I don't know if we should gatekeep based on effort or not. Obviously the downside is, you reduce the "features shipped" metric a lot if you expect the human to put in the same amount of effort, or a comparable amount of effort as they would've done otherwise. Despite the downside, I'm still pro gatekeeping based on effort (It doesn't help that most of the people trying to convince otherwise are using the very same low effort methods that they're trying to convince us to accept). But, as in most things, one must keep an open mind.
> but I did not feel that I knew the codebase enough to be able to actually assess the correctness of the change.
> I want to do good engineering, not produce slop, but for [...]
IFF this is true, you can already stop. This will never be good engineering. Guess and check, which is what your describing, you're letting the statistical probability machine make a prediction, and then instead of verifying it, you're assuming the tests will check your work for you. That's ... something, but it's not good engineering.
> That has to be worth something.
if it was so easy, why hasn't someone else done it already? Perhaps the cost value, in the code base you don't understand isn't actually worth that specific something?
> I could see a few ways forward:
> Send it, but be clear that it came from AI, I don't know if it works, and ask the reviewers to pay special attention to it because of that...
so, off load all the hard work on to the maintainers? Where's that 2 days of eng time your claiming in that case?
> Or Send it as normal, because it passes tests/linters, and review should be the same regardless of author or provenance.
guess, and check; is not good engineering.
> Interestingly, the pro-AI folks almost universally doubled down and said that I should use AI more to gain more confidence – ask how can I test it, how can we verify it, etc – to move my confidence instead of changing how review works.
the pro-ai groups are pro AI? I wouldn't call that interesting. What did the Anti-AI groups suggest?

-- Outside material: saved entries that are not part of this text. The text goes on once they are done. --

/-! ### `State.setAx`: an axis -/

@[simp] theorem State.setAx_pending (s : State) (i : Nat) (x : Axis) : (s.setAx i x).pending = s.pending := rfl
@[simp] theorem State.setAx_free (s : State) (i : Nat) (x : Axis) : (s.setAx i x).free = s.free := rfl
@[simp] theorem State.setAx_clk (s : State) (i : Nat) (x : Axis) : (s.setAx i x).clk = s.clk := rfl
@[simp] theorem State.setAx_straps (s : State) (i : Nat) (x : Axis) : (s.setAx i x).straps = s.straps := rfl
@[simp] theorem State.setAx_md (s : State) (i : Nat) (x : Axis) : (s.setAx i x).md = s.md := rfl
@[simp] theorem State.setAx_startup (s : State) (i : Nat) (x : Axis) : (s.setAx i x).startup = s.startup := rfl
@[simp] theorem State.setAx_host (s : State) (i : Nat) (x : Axis) : (s.setAx i x).host = s.host := rfl
@[simp] theorem State.setAx_irq (s : State) (i : Nat) (x : Axis) : (s.setAx i x).irq = s.irq := rfl
@[simp] theorem State.setAx_port (s : State) (i : Nat) (x : Axis) : (s.setAx i x).port = s.port := rfl
@[simp] theorem State.setAx_env (s : State) (i : Nat) (x : Axis) : (s.setAx i x).env = s.env := rfl
@[simp] theorem State.setAx_bbr (s : State) (i : Nat) (x : Axis) : (s.setAx i x).bbr = s.bbr := rfl
@[simp] theorem State.setAx_fw (s : State) (i : Nat) (x : Axis) : (s.setAx i x).fw = s.fw := rfl
@[simp] theorem State.setAx_ch0 (s : State) (i : Nat) (x : Axis) : (s.setAx i x).ch0 = s.ch0 := rfl
@[simp] theorem State.setAx_ch1 (s : State) (i : Nat) (x : Axis) : (s.setAx i x).ch1 = s.ch1 := rfl
@[simp] theorem State.setAx_budget (s : State) (i : Nat) (x : Axis) : (s.setAx i x).budget = s.budget := rfl
@[simp] theorem State.setAx_room (s : State) (i : Nat) (x : Axis) : (s.setAx i x).room = s.room := rfl
@[simp] theorem State.setAx_pend (s : State) (i : Nat) (x : Axis) : (s.setAx i x).pend = s.pend := rfl
@[simp] theorem State.setAx_sched (s : State) (i : Nat) (x : Axis) : (s.setAx i x).sched = s.sched := rfl
@[simp] theorem State.setAx_faults (s : State) (i : Nat) (x : Axis) : (s.setAx i x).faults = s.faults := rfl
@[simp] theorem State.setAx_power (s : State) (i : Nat) (x : Axis) : (s.setAx i x).power = s.power := rfl
@[simp] theorem State.setAx_safe (s : State) (i : Nat) (x : Axis) : (s.setAx i x).safe = s.safe := rfl
@[simp] theorem State.setAx_twin (s : State) (i : Nat) (x : Axis) : (s.setAx i x).twin = s.twin := rfl
@[simp] theorem State.setAx_link (s : State) (i : Nat) (x : Axis) : (s.setAx i x).link = s.link := rfl
@[simp] theorem State.setAx_clu (s : State) (i : Nat) (x : Axis) : (s.setAx i x).clu = s.clu := rfl
@[simp] theorem State.setAx_can (s : State) (i : Nat) (x : Axis) : (s.setAx i x).can = s.can := rfl
@[simp] theorem State.setAx_trace (s : State) (i : Nat) (x : Axis) : (s.setAx i x).trace = s.trace := rfl
@[simp] theorem State.setAx_jobs (s : State) (i : Nat) (x : Axis) : (s.setAx i x).jobs = s.jobs := rfl
@[simp] theorem State.setAx_arb (s : State) (i : Nat) (x : Axis) : (s.setAx i x).arb = s.arb := rfl
@[simp] theorem State.setAx_pins (s : State) (i : Nat) (x : Axis) : (s.setAx i x).pins = s.pins := rfl

/-! ### `State.updAx`: an axis -/

@[simp] theorem State.updAx_pending (s : State) (i : Nat) (f : Axis → Axis) : (s.updAx i f).pending = s.pending := rfl
@[simp] theorem State.updAx_free (s : State) (i : Nat) (f : Axis → Axis) : (s.updAx i f).free = s.free := rfl
@[simp] theorem State.updAx_clk (s : State) (i : Nat) (f : Axis → Axis) : (s.updAx i f).clk = s.clk := rfl
@[simp] theorem State.updAx_straps (s : State) (i : Nat) (f : Axis → Axis) : (s.updAx i f).straps = s.straps := rfl
@[simp] theorem State.updAx_md (s : State) (i : Nat) (f : Axis → Axis) : (s.updAx i f).md = s.md := rfl
@[simp] theorem State.updAx_startup (s : State) (i : Nat) (f : Axis → Axis) : (s.updAx i f).startup = s.startup := rfl
@[simp] theorem State.updAx_host (s : State) (i : Nat) (f : Axis → Axis) : (s.updAx i f).host = s.host := rfl
@[simp] theorem State.updAx_irq (s : State) (i : Nat) (f : Axis → Axis) : (s.updAx i f).irq = s.irq := rfl
@[simp] theorem State.updAx_port (s : State) (i : Nat) (f : Axis → Axis) : (s.updAx i f).port = s.port := rfl
@[simp] theorem State.updAx_env (s : State) (i : Nat) (f : Axis → Axis) : (s.updAx i f).env = s.env := rfl
@[simp] theorem State.updAx_bbr (s : State) (i : Nat) (f : Axis → Axis) : (s.updAx i f).bbr = s.bbr := rfl
@[simp] theorem State.updAx_fw (s : State) (i : Nat) (f : Axis → Axis) : (s.updAx i f).fw = s.fw := rfl
@[simp] theorem State.updAx_ch0 (s : State) (i : Nat) (f : Axis → Axis) : (s.updAx i f).ch0 = s.ch0 := rfl
@[simp] theorem State.updAx_ch1 (s : State) (i : Nat) (f : Axis → Axis) : (s.updAx i f).ch1 = s.ch1 := rfl
@[simp] theorem State.updAx_budget (s : State) (i : Nat) (f : Axis → Axis) : (s.updAx i f).budget = s.budget := rfl
@[simp] theorem State.updAx_room (s : State) (i : Nat) (f : Axis → Axis) : (s.updAx i f).room = s.room := rfl
@[simp] theorem State.updAx_pend (s : State) (i : Nat) (f : Axis → Axis) : (s.updAx i f).pend = s.pend := rfl
@[simp] theorem State.updAx_sched (s : State) (i : Nat) (f : Axis → Axis) : (s.updAx i f).sched = s.sched := rfl
@[simp] theorem State.updAx_faults (s : State) (i : Nat) (f : Axis → Axis) : (s.updAx i f).faults = s.faults := rfl
@[simp] theorem State.updAx_power (s : State) (i : Nat) (f : Axis → Axis) : (s.updAx i f).power = s.power := rfl
@[simp] theorem State.updAx_safe (s : State) (i : Nat) (f : Axis → Axis) : (s.updAx i f).safe = s.safe := rfl
@[simp] theorem State.updAx_twin (s : State) (i : Nat) (f : Axis → Axis) : (s.updAx i f).twin = s.twin := rfl
@[simp] theorem State.updAx_link (s : State) (i : Nat) (f : Axis → Axis) : (s.updAx i f).link = s.link := rfl
@[simp] theorem State.updAx_clu (s : State) (i : Nat) (f : Axis → Axis) : (s.updAx i f).clu = s.clu := rfl
@[simp] theorem State.updAx_can (s : State) (i : Nat) (f : Axis → Axis) : (s.updAx i f).can = s.can := rfl
@[simp] theorem State.updAx_trace (s : State) (i : Nat) (f : Axis → Axis) : (s.updAx i f).trace = s.trace := rfl
@[simp] theorem State.updAx_jobs (s : State) (i : Nat) (f : Axis → Axis) : (s.updAx i f).jobs = s.jobs := rfl
@[simp] theorem State.updAx_arb (s : State) (i : Nat) (f : Axis → Axis) : (s.updAx i f).arb = s.arb := rfl
@[simp] theorem State.updAx_pins (s : State) (i : Nat) (f : Axis → Axis) : (s.updAx i f).pins = s.pins := rfl

/-! ### `State.setPin`: a pulse input -/

@[simp] theorem State.setPin_pending (s : State) (n : Nat) (x : PulseIn) : (s.setPin n x).pending = s.pending := rfl
@[simp] theorem State.setPin_free (s : State) (n : Nat) (x : PulseIn) : (s.setPin n x).free = s.free := rfl
@[simp] theorem State.setPin_clk (s : State) (n : Nat) (x : PulseIn) : (s.setPin n x).clk = s.clk := rfl
@[simp] theorem State.setPin_straps (s : State) (n : Nat) (x : PulseIn) : (s.setPin n x).straps = s.straps := rfl
@[simp] theorem State.setPin_md (s : State) (n : Nat) (x : PulseIn) : (s.setPin n x).md = s.md := rfl
@[simp] theorem State.setPin_startup (s : State) (n : Nat) (x : PulseIn) : (s.setPin n x).startup = s.startup := rfl
@[simp] theorem State.setPin_host (s : State) (n : Nat) (x : PulseIn) : (s.setPin n x).host = s.host := rfl
@[simp] theorem State.setPin_irq (s : State) (n : Nat) (x : PulseIn) : (s.setPin n x).irq = s.irq := rfl
@[simp] theorem State.setPin_port (s : State) (n : Nat) (x : PulseIn) : (s.setPin n x).port = s.port := rfl
@[simp] theorem State.setPin_env (s : State) (n : Nat) (x : PulseIn) : (s.setPin n x).env = s.env := rfl
@[simp] theorem State.setPin_bbr (s : State) (n : Nat) (x : PulseIn) : (s.setPin n x).bbr = s.bbr := rfl
@[simp] theorem State.setPin_fw (s : State) (n : Nat) (x : PulseIn) : (s.setPin n x).fw = s.fw := rfl
@[simp] theorem State.setPin_ch0 (s : State) (n : Nat) (x : PulseIn) : (s.setPin n x).ch0 = s.ch0 := rfl
@[simp] theorem State.setPin_ch1 (s : State) (n : Nat) (x : PulseIn) : (s.setPin n x).ch1 = s.ch1 := rfl
@[simp] theorem State.setPin_budget (s : State) (n : Nat) (x : PulseIn) : (s.setPin n x).budget = s.budget := rfl
@[simp] theorem State.setPin_room (s : State) (n : Nat) (x : PulseIn) : (s.setPin n x).room = s.room := rfl
@[simp] theorem State.setPin_pend (s : State) (n : Nat) (x : PulseIn) : (s.setPin n x).pend = s.pend := rfl
@[simp] theorem State.setPin_axes (s : State) (n : Nat) (x : PulseIn) : (s.setPin n x).axes = s.axes := rfl
@[simp] theorem State.setPin_sched (s : State) (n : Nat) (x : PulseIn) : (s.setPin n x).sched = s.sched := rfl
@[simp] theorem State.setPin_faults (s : State) (n : Nat) (x : PulseIn) : (s.setPin n x).faults = s.faults := rfl
@[simp] theorem State.setPin_power (s : State) (n : Nat) (x : PulseIn) : (s.setPin n x).power = s.power := rfl
@[simp] theorem State.setPin_safe (s : State) (n : Nat) (x : PulseIn) : (s.setPin n x).safe = s.safe := rfl
@[simp] theorem State.setPin_twin (s : State) (n : Nat) (x : PulseIn) : (s.setPin n x).twin = s.twin := rfl
@[simp] theorem State.setPin_link (s : State) (n : Nat) (x : PulseIn) : (s.setPin n x).link = s.link := rfl
@[simp] theorem State.setPin_clu (s : State) (n : Nat) (x : PulseIn) : (s.setPin n x).clu = s.clu := rfl
@[simp] theorem State.setPin_can (s : State) (n : Nat) (x : PulseIn) : (s.setPin n x).can = s.can := rfl
@[simp] theorem State.setPin_trace (s : State) (n : Nat) (x : PulseIn) : (s.setPin n x).trace = s.trace := rfl
@[simp] theorem State.setPin_jobs (s : State) (n : Nat) (x : PulseIn) : (s.setPin n x).jobs = s.jobs := rfl
@[simp] theorem State.setPin_arb (s : State) (n : Nat) (x : PulseIn) : (s.setPin n x).arb = s.arb := rfl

> the AI "fixed" so many things to "improve" the code that I completely lost all confidence in the change because there were clearly things that were needed and things that weren't, and disentangling them was going to be way more work than starting from scratch.
Yeah, that's the problem with AI isn't it? It's not selling anything of significant value... it's selling false confidence in something of minimal value... but only with a lot of additional work from someone who understands the project. Work that you already pointed out, can only be off loaded to the maintainers who understand the code base...
General follow up question... if AI is writing all the PRs, what happens when eventually no one understands the code base?